Örneklem setlerinin her birinin ortalamasının birbirinden ve popülasyon ortalamasından ne kadar ayrıldığını bilmek, örneklem ortalamasının popülasyon ortalamasına ne kadar yakın olduğuna dair bir gösterge verecektir. Örneklem dağılımının standart hatası, örneklem büyüklüğü arttıkça azalmaktadır.

Özel Hususlar

Bir popülasyon veya bir örnek sayı kümesi normal bir dağılıma sahip olacaktır. Bununla birlikte, bir örnekleme dağılımı birden fazla gözlem setini içerdiğinden, mutlaka çan şeklinde bir şekle sahip olmayacaktır.

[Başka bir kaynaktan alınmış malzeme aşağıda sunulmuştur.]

/-! Tocsin A and Tocsin B (R468, R482, R484). -/

/-- TOCSIN_WATCH_US, in ns (R468, R494). -/
def tocsinWatch : Nat := 500000

/-- TOCSIN_HEARTBEAT: a Tocsin writes its heartbeat, every 100 µs (R468). -/
def execTocsinHeartbeat (tocsin : Nat) (s : State) : Res3 :=
  .next (
    if !watched s then s
    else if tocsin = 0 && s.rc.tocsinA = 0 then
      let s := s.reach (s.rc.beatA + 100000)
      s.setRc { s.rc with beatA := s.now }
    else if tocsin = 1 && s.rc.tocsinB = 0 then
      let s := s.reach (s.rc.beatB + 100000)
      s.setRc { s.rc with beatB := s.now }
    else s)

/-- CARILLON_WATCHDOG: Tocsin A misses Tocsin B's heartbeat and resets the Carillon domain (R482). -/
def execCarillonWatchdog (s : State) : Res3 :=
  .next (
    if !watched s || s.rc.tocsinA ≠ 0 || s.rc.tocsinB ≠ 0 then s
    else fault 0x0B 5 0 0 [] (s.reach (s.rc.beatB + tocsinWatch)))

/-- TOCSIN_A_HEARTBEAT: Tocsin B misses Tocsin A's heartbeat and restarts it; within 1 s of a restart, the island has
failed (R482, R484). DESIGN CHOICE: log entry 60. -/
def execTocsinAHeartbeat (s : State) : Res3 :=
  .next (
    if !watched s || s.rc.tocsinA ≠ 0 || s.rc.tocsinB ≠ 0 then s
    else
      let s := s.reach (s.rc.beatA + tocsinWatch)
      if s.rc.restartedA.any (fun t => s.now ≤ t + 1000000000) then failIsland s
      else
        let s := fault 0x0C 7 0 0 [] s
        markRun 7 0 (s.setRc { s.rc with tocsinA := 1 }))

/-- Resets that a Tocsin handles and that are RUNNING begin again (R482).
DESIGN CHOICE: log entry 59. -/
def resumeResets (mine : Reset → Bool) (s : State) : State :=
  let warm := s.rc.resets.any fun x => x.domain = 6 && mine x
  s.setRc { s.rc with
    resets := s.rc.resets.map fun x => if mine x then { x with run := false } else x
    warmStep := if warm then 0 else s.rc.warmStep }

/-- TOCSIN_RESTARTED: a restarted Tocsin reads its queue and resumes its RUNNING resets (R482).
DESIGN CHOICE: log entry 59. -/
def execTocsinRestarted (tocsin : Nat) (s : State) : Res3 :=
  .next (
    if !s.powered then s
    else if tocsin = 0 && s.rc.tocsinA = 1 then
      let s := s.setRc { s.rc with tocsinA := 0, restartedA := some s.now, beatA := s.now }
      raise 0x1F1 0 0 0 (resumeResets (fun x => x.domain ≠ 7) s)
    else if tocsin = 1 && s.rc.tocsinB = 1 then
      let s := s.setRc { s.rc with tocsinB := 0, beatB := s.now }
      raise 0x1F1 1 0 0 (resumeResets (fun x => s.rc.islandFailed && x.domain ≠ 5) s)
    else s)

/-- ISLAND_FAILED: the island's wake logic has failed to start a clock in ten times its bound, or Tocsin A has missed
its heartbeat again (R484). -/
def execIslandFailed (s : State) : Res3 := .next (if watched s then failIsland s else s)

Örneğimizi takip ederek, Kuzey Amerika ve Güney Amerika’daki bebeklerin popülasyon ortalama ağırlığı normal bir dağılıma sahiptir, çünkü bazı bebekler düşük kilolu (ortalamanın altında) veya fazla kilolu (ortalamanın üzerinde), çoğu bebek arada (ortalamanın etrafında) olacaktır. ). Kuzey Amerika’daki yenidoğanların ortalama ağırlığı yedi pound ise, Kuzey Amerika için kaydedilen 12 örnek gözlem setinin her birindeki örnek ortalama ağırlık da yedi pound’a yakın olacaktır.

Bununla birlikte, 1.200 numune grubunun her birinde hesaplanan ortalamaların her birinin grafiğini çizerseniz, ortaya çıkan şekil tek tip bir dağılımla sonuçlanabilir, ancak gerçek şeklin ne olacağını kesin olarak tahmin etmek zordur. Araştırmacı, bir milyondan fazla ağırlık rakamından oluşan popülasyondan ne kadar çok örnek kullanırsa, grafik o kadar çok normal dağılım oluşturmaya başlayacaktır.